[Opening RECORDS SHOWN section]

/-- The state in which the records of a cause that an instruction raises in every lane stand in the fault queue. -/
def recorded (s : State) (e : Env) (stall cause detail : Nat) : State :=
  parkedWith (slotTaken ((s.drawn e).dropWalks e.core e.team.ctx) e stall) e (causeRecs e cause detail 0 e.head.toNat)

/-- Once the records of the group in a slot are written (state `v`), what follows answers a state in which the group stands TRAPPED at its head, behind those that trapped
before it, and the handler fragment starts at the context's HANDLER, unless one runs; nothing else of the module changes (R95, R211). -/
def Handled (o : Host.Outcome State Fault Refusal) (v : State) (e : Env) (l : List LaneFault) : Prop :=
  ∀ (x : Team) (y : Wave) (g : Group),
    v.recsOut e.team.ctx e.loc.team e.loc.wave e.loc.slot = true → v.team? e.loc.team = some x → x.waves[e.loc.wave]? = some y → y.slots[e.loc.slot]? = some g →
    x.ctx = e.team.ctx → x.stopped = false → g.recs = l → g.st = .parked → v.handlerAddr e.team.ctx ≠ 0 →
    ∃ u, o = .next u ∧ u = { v with teams := u.teams } ∧ (∀ t, t ≠ e.loc.team → u.team? t = v.team? t) ∧
      ∃ z, u.wave? e.loc.team e.loc.wave = some z ∧ z.trapQ = y.trapQ ++ [e.loc.slot] ∧ z.lanes = y.lanes ∧ z.s = y.s ∧
        z.slots[e.loc.slot]? = some { g with st := .trapped, wait := .none, since := v.cycOf x y } ∧
        (∀ k, k ≠ e.loc.slot → z.slots[k]? = y.slots[k]?) ∧
        z.handler = some (y.handler.getD (Handler.start (v.handlerAddr e.team.ctx) (v.cycOf x y)))

end Sys2Proof.Claims

/-- R94, R95, R208, R211: `trap n` takes cause 0x10, and `bkpt n` with no debugger attached cause 0x0F, in every lane with DETAIL n, nothing committed. Once the records are
written the group stands TRAPPED at its head, behind those that trapped before it, and the handler fragment starts at the context's HANDLER.
R208, R235: `bkpt` with a debugger attached stops the team: every group of it is FROZEN, the breaking group at its head with nothing committed.
R75, R76: words that break a rule of the encoding take cause 0x01 in every lane of the group, with the number of the reason as DETAIL, and nothing is executed.
R54, R98: a fetch that finds a cause gives it to every lane of the group. A successor that is not a multiple of 16 is cause 0x03, one with bits above 55 cause 0x04, one
at a word that is no head cause 0x02, each with the target's value and the head that chose it. -/
def Obligations.TrapsAndBreakpoints : Prop :=
  (∀ (i : Instr) (k : Opcode) (h : Head) (p : Payload) (s : State) (e : Env),
      (k = .trap ∨ k = .bkpt ∧ (s.ctx e.team.ctx).dbg = false) → Goes i (Tree.one k h p) s e → e.loc.handler = false → e.lanes ≠ [] →
      let c := if k = .trap then 0x10 else 0x0F
      Handled (exec i s) (recorded s e h.stall.toNat c p.c.toNat) e (causeRecs e c p.c.toNat 0 e.head.toNat)) ∧
  (∀ (i : Instr) (h : Head) (p : Payload) (s : State) (e : Env),
      Goes i (Tree.one .bkpt h p) s e → (s.ctx e.team.ctx).dbg = true → e.loc.handler = false →
      Answers i s (fun u => IssueOnly s e u ∧ (∀ t, t ≠ e.loc.team → u.team? t = s.team? t) ∧
        (∃ x, u.team? e.loc.team = some x ∧ x.stopped = true ∧ ∀ w ∈ x.waves, ∀ g ∈ w.slots, g.st = .free ∨ g.st = .frozen) ∧
        (∃ g, u.group? e.loc = some g ∧ g.st = .frozen ∧ g.prior = .ready ∧ g.breaking = true ∧ g.pc = e.g.pc ∧ g.mask = e.g.mask) ∧
        (∀ j, laneAt u e.loc j = laneAt s e.loc j) ∧ scalarsAt u e.loc = scalarsAt s e.loc)) ∧
  (∀ (s : State) (l : Loc) (d : Bool) (r : List Act) (g : Group) (e : Env),
      let v := ({ s.tick with agenda := r } : State).ldsDue l.team
      let f := v.fetch e.core e.team.ctx e.g.pc.toNat e.g.chooser.toNat
      s.agenda = .only l d :: r → s.tick.group? l = some g → g.st = .ready → v.env? l [] = some e → e.g.late = false → l.handler = false → e.lanes ≠ [] →
      (∀ ps x, f = .code ps → decode e.dc ps = .illegal x →
        Handled (step s) (parkedWith (slotTaken v e 0) e (causeRecs e 0x01 x.code 0 e.head.toNat)) e (causeRecs e 0x01 x.code 0 e.head.toNat)) ∧
      (∀ c n a h, f = .cause c n a h → c ≠ 0x0C → c ≠ 0x0D → c ≠ 0x12 → (c = 0x04 → nbit n 1 = true) →
        Handled (step s) (parkedWith (v.issued e) e (causeRecs e c n a h)) e (causeRecs e c n a h))) ∧
  (∀ (s : State) (core c pc chooser : Nat),
      (pc % 16 ≠ 0 → s.fetch core c pc chooser = .cause 0x03 0 pc chooser) ∧
      (pc % 16 = 0 → 2 ^ 56 ≤ pc → s.fetch core c pc chooser = .cause 0x04 2 pc chooser) ∧
      (∀ p, let a := s.codePa core (p.phys pc)
        pc % 16 = 0 → pc < 2 ^ 56 → s.fetchPage core c pc = .ok p → s.up p a = true → s.poisoned a 16 = false → p.kind = 0 →
        isHead (BitVec.ofNat 32 (Mem.nat s.mem a 4)) = false → s.fetch core c pc chooser = .cause 0x02 0 pc chooser))

/-! ## Atomics, reductions, exchanges, barriers and orders -/

namespace Sys2Proof.Claims

/-- A memory after the atomics of an issue, lane after lane (R125, R136). -/
def atomics (m : Mem) (n : Nat) (ms : List MAcc) : Mem :=
  ms.foldl (fun r x => match atomOp (x.q.p.m.toNat % 16) x.q.p.v (r.nat x.pa n) (x.q.b % 2 ^ (8 * n)) (x.q.c % 2 ^ (8 * n)) with
    | some v => Sparse.writeList r x.pa (leBytes n v)
    | none => r) m

end Sys2Proof.Claims

/-- R125, R135, R136: `atms`. The atomics of the lanes are performed in ascending lane order on the half's scratchpad, after the wave's own stores; where RET asks for it
the value held before is on its way to D.
R127, R135, R136: `atmg` with acquire order is performed at once: the home holds the new value, and no other byte of memory changes.
R139, R142, R127: `sred`. With nothing of the team under way, the reductions start as transactions, one for each lane; D is marked empty, and a range of no words has
its result at once. No memory changes.
That `atms` is performed at commit, and acquire-ordered `atmg` at once, is log entry 20, the model's reading. -/
def Obligations.AtomicsAndReductions : Prop :=
  (∀ (i : Instr) (h : Head) (p : Payload) (s : State) (e : Env) (m0 : MAcc) (r : List MAcc) (x : Half),
      Accepted i (Tree.one .atms h p) s e → asked s (Tree.one .atms h p) e = [m0 :: r] → noCall h →
      (∀ g ∈ s.flights, g.id < s.nextId ∧ (g.team ≠ e.loc.team ∨ g.wave ≠ e.loc.wave)) →
      halfOf ((before s (Tree.one .atms h p) e).flushScr e.loc.team e.loc.wave) e = some x → x.bars = [] → p.m.getLsbD 9 = false →
      Answers i s (fun u => (∃ y, halfOf u e = some y ∧ y.scr = atomics x.scr (typeBytes p.v) (m0 :: r)) ∧ u.mem = (noted s e).mem ∧
        (p.m.getLsbD 4 = false → u.flights = s.flights) ∧
        (p.m.getLsbD 4 = true → ∃ f r', u.flights = s.flights ++ f :: r' ∧ r'.length = r.length ∧ f.lane = m0.lane ∧ f.dest = some p.d.toNat ∧
          f.fixed = some (x.scr.nat m0.pa (typeBytes p.v))))) ∧
  (∀ (i : Instr) (h : Head) (p : Payload) (s : State) (e : Env) (m : MAcc) (pg : Page),
      Accepted i (Tree.one .atmg h p) s e → asked s (Tree.one .atmg h p) e = [[m]] → noCall h → Memory.wf s.mem = true →
      (∀ g ∈ s.flights, g.id < s.nextId ∧ (g.team ≠ e.loc.team ∨ g.wave ≠ e.loc.wave) ∧ (pg.kind = 2 → g.core ≠ e.core)) → p.m.getLsbD 8 = true → p.m.getLsbD 9 = false →
      inSet s e.team.serial m.pa = true → m.page = some pg → ((s.core e.core).line (lineOf m.pa)).dirty = 0 → s.up pg m.pa = true → s.poisoned m.pa (typeBytes p.v) = false →
      let n := typeBytes p.v; let old := Mem.nat s.mem m.pa n
      let new := atomOp (p.m.toNat % 16) p.v old (m.q.b % 2 ^ (8 * n)) (m.q.c % 2 ^ (8 * n))
      Answers i s (fun u =>
        (∀ a, ownByte e a = true → Sparse.read u.mem a = match new with
          | some v => if m.pa ≤ a ∧ a < m.pa + n then BitVec.ofNat 8 (v / 256 ^ (a - m.pa)) else Sparse.read s.mem a
          | none => Sparse.read s.mem a) ∧
        (p.m.getLsbD 4 = false → u.flights = s.flights) ∧
        (p.m.getLsbD 4 = true → ∃ f, u.flights = s.flights ++ [f] ∧ f.dest = some p.d.toNat ∧ f.fixed = some old ∧ f.mark = 0))) ∧
  (∀ (i : Instr) (h : Head) (p : Payload) (s : State) (e : Env) (ms : List MAcc),
      Accepted i (Tree.one .sred h p) s e → asked s (Tree.one .sred h p) e = [ms] → noCall h → settled s e.loc.team = true →
      Answers i s (fun u => u.mem = (noted s e).mem ∧
        (∃ l, u.flights = s.flights ++ l ∧ l.length = ms.length ∧ ∀ (n : Nat) (f : Flight) (m : MAcc), l[n]? = some f → ms[n]? = some m →
          f.kind = .sred ∧ f.space = .global ∧ f.dest = some p.d.toNat ∧ f.lane = m.lane ∧ f.pa = m.pa ∧ f.page = m.page ∧ f.ty = p.v ∧ f.id = s.nextId + n ∧
          (m.q.b ≠ 0 → f.size = 4 * m.q.b ∧ f.cmp = m.q.b ∧ f.op = p.c.toNat ∧ f.fixed = none) ∧
          (m.q.b = 0 → f.fixed = some (sredOp p.v p.c.toNat []))) ∧
        (∀ j, laneAt u e.loc j = (laneAt s e.loc j).map (fun l => match ms.find? (fun m => m.lane == j) with | some _ => l.setEmpty p.d.toNat | none => l))))

namespace Sys2Proof.Claims

/-- The lanes of an issue meet by themselves: each of them names, as the participants, exactly the lanes of its own group, which are lanes of the wave that have not exited;
and no other lane of the wave waits in a meeting (R111). -/
def meetsAlone (s : State) (e : Env) (t : Tree) : Prop :=
  e.loc.handler = false ∧ e.wave.meets = [] ∧ e.lanes ≠ [] ∧ e.g.mask &&& ~~~fullMask e.wave.width = 0 ∧ e.g.mask &&& (e.wave.exited ||| ~~~e.wave.active) = 0 ∧
  ∀ j ∈ e.lanes, ∃ q, ask s e t j = some q ∧ BitVec.ofNat 64 q.c = e.g.mask

/-- The source A of a lane as 64 bits. -/
def srcAt (s : State) (e : Env) (t : Tree) (j : Nat) : Nat := ((ask s e t j).elim 0 (·.a)) % 2 ^ 64

/-- The source B of a lane as 32 bits. -/
def srcBAt (s : State) (e : Env) (t : Tree) (j : Nat) : Nat := ((ask s e t j).elim 0 (·.b)) % 2 ^ 32

/-- The value that a lane exchange gives a lane (R113): `shfl` the source A of the lane that VAR and B name, its own where that lane takes no part; `vote` all, any, the
mask or equality of the lanes' values; `redux` the wrapped sum, the least, the greatest, the conjunction, disjunction or exclusive or of integers, and of floats what
`reduxValue` makes of the values under the group's `fmt`, unless it traps; `bcast` the source A of lane B. -/
def exchanged (s : State) (e : Env) (t : Tree) (k : Opcode) (p : Payload) (j : Nat) : Option Nat :=
  let a := srcAt s e t; let b := srcBAt s e t j
  match k with
  | .shfl =>
    let from_ : Int := match p.v with | 0 => ((b % e.wave.width : Nat) : Int) | 1 => (j : Int) - b | 2 => (j : Int) + b | _ => ((j ^^^ b : Nat) : Int)
    some (if 0 ≤ from_ ∧ from_ < e.wave.width ∧ from_.toNat ∈ e.lanes then a from_.toNat else a j)
  | .vote =>
    (match p.v with
     | 0 => some (b2n (e.lanes.all (fun i => a i % 2 ^ 32 != 0)))
     | 1 => some (b2n (e.lanes.any (fun i => a i % 2 ^ 32 != 0)))
     | 2 => some ((e.lanes.filter (fun i => a i % 2 ^ 32 != 0)).foldl (fun n i => n + 2 ^ i) 0)
     | _ => some (b2n (e.lanes.all (fun i => a i % 2 ^ 32 == (e.lanes.head?).elim 0 (fun h => a h % 2 ^ 32)))))
  | .redux =>
    let l := e.lanes.map a; let n := tyBits p.v; let wrap (x : Int) : Option Nat := some (x % ((2 ^ n : Nat) : Int)).toNat
    let vs := l.map (tyVal p.v); let bits := l.map (· % 2 ^ n)
    if p.v < 4 then
      (match p.b.toNat with
       | 0 => wrap (vs.foldl (· + ·) 0)
       | 1 => wrap (vs.tail.foldl min (vs.headD 0))
       | 2 => wrap (vs.tail.foldl max (vs.headD 0))
       | 3 => some (bits.tail.foldl (· &&& ·) (bits.headD 0))
       | 4 => some (bits.foldl (· ||| ·) 0)
       | 5 => some (bits.foldl (· ^^^ ·) 0)
       | _ => none)
    else (match reduxValue p e.g.fmt l with | .ok v => some v | .fault .. => none)
  | .bcast => let l := ((e.lanes.head?).elim 0 (srcBAt s e t)); if l ∈ e.lanes then some (a l) else none
  | _ => none

end Sys2Proof.Claims

/-- R111, R113: `shfl`, `vote`, `redux` and `bcast`, whose participants are the lanes of the group. Every lane's D takes its value, or the scalar D of `vote`, `redux` and
`bcast` takes it once (R26), and the group goes on.
R184, R186, R189: `bar.arr.m`, whose participants are the lanes of the group and agree: one arrival of all of them, with their declaration. -/
def Obligations.ExchangesAndArrivals : Prop :=
  (∀ (i : Instr) (k : Opcode) (h : Head) (p : Payload) (s : State) (e : Env),
      (k = .shfl ∨ k = .vote ∨ k = .redux ∨ k = .bcast) → Goes i (Tree.one k h p) s e → meetsAlone s e (Tree.one k h p) → noCall h → p.d.toNat < 0xD0 →
      (∀ j ∈ e.lanes, (exchanged s e (Tree.one k h p) k p j).isSome = true) →
      Answers i s (fun u => IssueOnly s e u ∧ TeamOnly s u e ∧ scalarsAt u e.loc = scalarsAt s e.loc ∧
        ∀ j, laneAt u e.loc j = if j ∈ e.lanes
          then (laneAt s e.loc j).map (fun l => l.write p.d.toNat (dWide (k.shape e.dc p).d) ((exchanged s e (Tree.one k h p) k p j).getD 0))
          else laneAt s e.loc j)) ∧
  (∀ (i : Instr) (k : Opcode) (h : Head) (p : Payload) (s : State) (e : Env) (v : Nat),
      (k = .vote ∨ k = .redux ∨ k = .bcast) → Goes i (Tree.one k h p) s e → meetsAlone s e (Tree.one k h p) → noCall h → 0xE0 ≤ p.d.toNat →
      let wide := dWide (k.shape e.dc p).d
      (wide = true → p.d.toNat < 0xFF) → (∀ j ∈ e.lanes, exchanged s e (Tree.one k h p) k p j = some v) →
      Answers i s (fun u => IssueOnly s e u ∧ TeamOnly s u e ∧ (∀ j, laneAt u e.loc j = laneAt s e.loc j) ∧
        scalarsAt u e.loc = (scalarsAt s e.loc).map (fun l => setScalar l (p.d.toNat - 0xE0) wide v))) ∧
  (∀ (i : Instr) (h : Head) (p : Payload) (s : State) (e : Env) (x : Half) (a b : Nat),
      Goes i (Tree.one .barArrM h p) s e → meetsAlone s e (Tree.one .barArrM h p) → noCall h →
      (∀ j ∈ e.lanes, ∃ q, ask s e (Tree.one .barArrM h p) j = some q ∧ q.a = a ∧ q.b = b) → a < 2 ^ 32 → b < 2 ^ 32 → a + 16 ≤ e.team.scrSize → barOk e a = true →
      settled s e.loc.team = true → e.team.twin = false → halfOf s e = some x →
      Answers i s (fun u => u.mem = (noted s e).mem ∧ ∃ y, halfOf u e = some y ∧ y = { x with scr := ((Bar.read x.scr a).arrive e.lanes.length b).put x.scr a }))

[Closing RECORDS SHOWN section]

> _TRY IT_
What is needed is an exact copy of the entries above, from the first line through the line holding "parkedWith (slotTaken ((s.drawn", with both of those lines kept; please give nothing else.

> _RESPONSE BOX_
/-- The state in which the records of a cause that an instruction raises in every lane stand in the fault queue. -/
def recorded (s : State) (e : Env) (stall cause detail : Nat) : State :=
  parkedWith (slotTaken ((s.drawn e).dropWalks e.core e.team.ctx) e stall) e (causeRecs e cause detail 0 e.head.toNat)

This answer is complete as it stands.